Although the representations and processes underlying higher functions in the brain are still largely unknown, the organization of sensory cortices has been quite well understood for about 30 years. For example in the visual system, the Nobel prize winning studies of Hubel and Wiesel [20,22] showed that neurons in the primary visual cortex are responsive to particular features in the input, such as a line of a particular orientation at a particular location in the visual field. The inputs in the retina to which a neuron responds is called the receptive field of the neuron. All neurons in a vertical column in the cortex typically have the same receptive field and feature preferences. Vertical groups of neurons with the same orientation preference are called orientation columns and vertical groups with the same eye preference are called ocular dominance columns. These feature preferences gradually vary across the surface of the cortex in characteristic spatial patterns called cortical maps.
Often, altering the sensory environment of the young animal produces readily observable changes in the organization of the afferent connections to the cortex [21,23,24]. Based on such observations, it was generally believed that the response properties of cortical cells are defined primarily by the organization of afferents. Functionally for example the visual cortex was thought to be a collection of filters for visual input, and the properties of the filters (such as orientation preference) were thought to be defined by the patterns of afferent synapses. Possible lateral interactions between cells across the cortex were usually ignored, partly for simplicity, and partly because there did not exist sufficient neurobiological data to form well-defined theories about these interactions. Furthermore, based on early discoveries on the plasticity of the cortex (such as those of [1,4,5,24,46]), it was believed that the cortical structure was influenced by the visual environment only in early development, and that cortex was essentially static afterwards.
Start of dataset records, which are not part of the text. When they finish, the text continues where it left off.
/-- One compute die. -/
structure Die where
  fenced : Bool := false
  part : Nat := 0
  /-- R264, R291: the root of the die's page tables. -/
  ptBase : Word := 0
  ptEn : Bool := false
  /-- R296: the invalidation in progress. -/
  tlbInv : Option Word := none
  /-- R296: writes to TLBINV that wait for the invalidation in progress, oldest first. -/
  tlbWait : List Word := []
  spol : BitVec 3 := 0
  spares : Nat := 32
  /-- R300: rows whose spare is used, by row number 0–31. -/
  spareUsed : List Nat := []
  rdcEpoch : BitVec 32 := 0
  /-- R268: by line number for lines of this package, by 2^44·(peer + 1) + line number for those of a peer. -/
  rdc : Tab RdcLine := {}
  tlb : Tab TlbEntry := {}
  fw : Vector FormatWindow 16 := Vector.replicate 16 {}
  /-- R171: container lines held by the L2, by line number (address / 256). -/
  container : Tab HeldLine := {}
  channels : Tab Channel := {}
  /-- R273: template words, key 8·t + word. -/
  templates : Tab Word := {}
  streams : List StreamReq := []
  vlog : Vector Violation 64 := Vector.replicate 64 {}
  vSeq : Nat := 0
  vLost : Nat := 0
  -- R364, R365
  pwrBusy : Bool := false
  pwrState : BitVec 2 := 0
  pwrTgt : BitVec 2 := 0
  tripped : Bool := false
  trArm : Bool := false
  ttrip : BitVec 16 := 0
  tmax : BitVec 16 := 0
  temp : BitVec 16 := 0
  /-- R366: the die's firmware runs (bring-up of the die is over). -/
  live : Bool := true
  /-- R302: requests outstanding to the die have been answered. -/
  answered : Bool := false
  /-- R267: corrected errors of the die's L2. -/
  cerr : Nat := 0
  /-- R404: access counts of mode-3 leaves, by page number. -/
  counts : Tab Nat := {}
  /-- R404: the pages of the migration monitor, the least recently used first. -/
  monitor : List Nat := []
  migrations : List Migration := []
  /-- R377: free frames for migration. -/
  freeFrames : List Nat := []
  deriving DecidableEq, Repr

/-! ### Selvedge (R346–R372) -/

/-- R351, R357, R360: one partition. -/
structure Partition where
  en : Bool := false
  tdi : BitVec 2 := 0
  busy : Bool := false
  /-- R357: what ends when BUSY clears: 0 nothing, 1 create, 2 destroy, 3 stop. -/
  work : Nat := 0
  dies : BitVec 4 := 0
  facc0 : Word := 0
  facc1 : BitVec 5 := 0
  strBase : Nat := 0
  strLimit : Nat := 0
  strEn : Bool := false
  /-- Number of keys drawn so far: names the current memory key and fabric key seed. -/
  keyGen : Nat := 0
  deriving DecidableEq, Repr

/-- R351, R371: an event ring of a function. -/
structure EventRing where
  base : Word := 0
  log2 : Nat := 0
  prod : BitVec 32 := 0
  cons : BitVec 32 := 0
  lost : Nat := 0
  /-- MSI-X vector 0 is to be signalled. -/
  signal : Bool := false
  /-- Clock of the last signal. -/
  signalled : Nat := 0
  deriving DecidableEq, Repr

/-- R361: replies of the SPDM responder and TDISP, seen by the host. -/
structure HostReply where
  kind : Nat
  status : Nat
  data : List Byte := []
  deriving DecidableEq, Repr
The lateral connections were thought to play a secondary role in shaping visual cortex, with the primary role attributed to plasticity of thalamocortical afferents.
Recently, however, a number of exciting results about intracortical connectivity and dynamic processes in the cortex have emerged. Lateral connections are found to be remarkably ordered: they connect primarily areas with similar properties, such as neurons with the same orientation or eye preference in the visual cortex [13,15,28]. Such organization is not genetically determined nor static, but develops cooperatively and simultaneously with the thalamocortical afferents, and changes dynamically according to visual experience throughout life [6,7,8,26,28]). The new understanding of cortical development and function thus differs drastically from the old. Lateral interactions appear to play a much larger role both in the development and function of the cortex than previously believed, a role that we are only now beginning to understand.
A crucial part of the effort to integrate lateral interactions into the model of cortical function is computational modeling of the hypothesized structures and processes. Studying complex, dynamic phenomena such as those exhibited by the cortical circuits is usually very difficult experimentally, but computational simulations may give insight into what to look for. This book presents several such investigations, each addressing the role of lateral interactions at a different level or from a slightly different perspective. While a unified model of lateral interactions in the cortex is yet to emerge, the book can give an overview of the kinds of processes that may be going on, and thereby further our understanding of information processing in the cortex.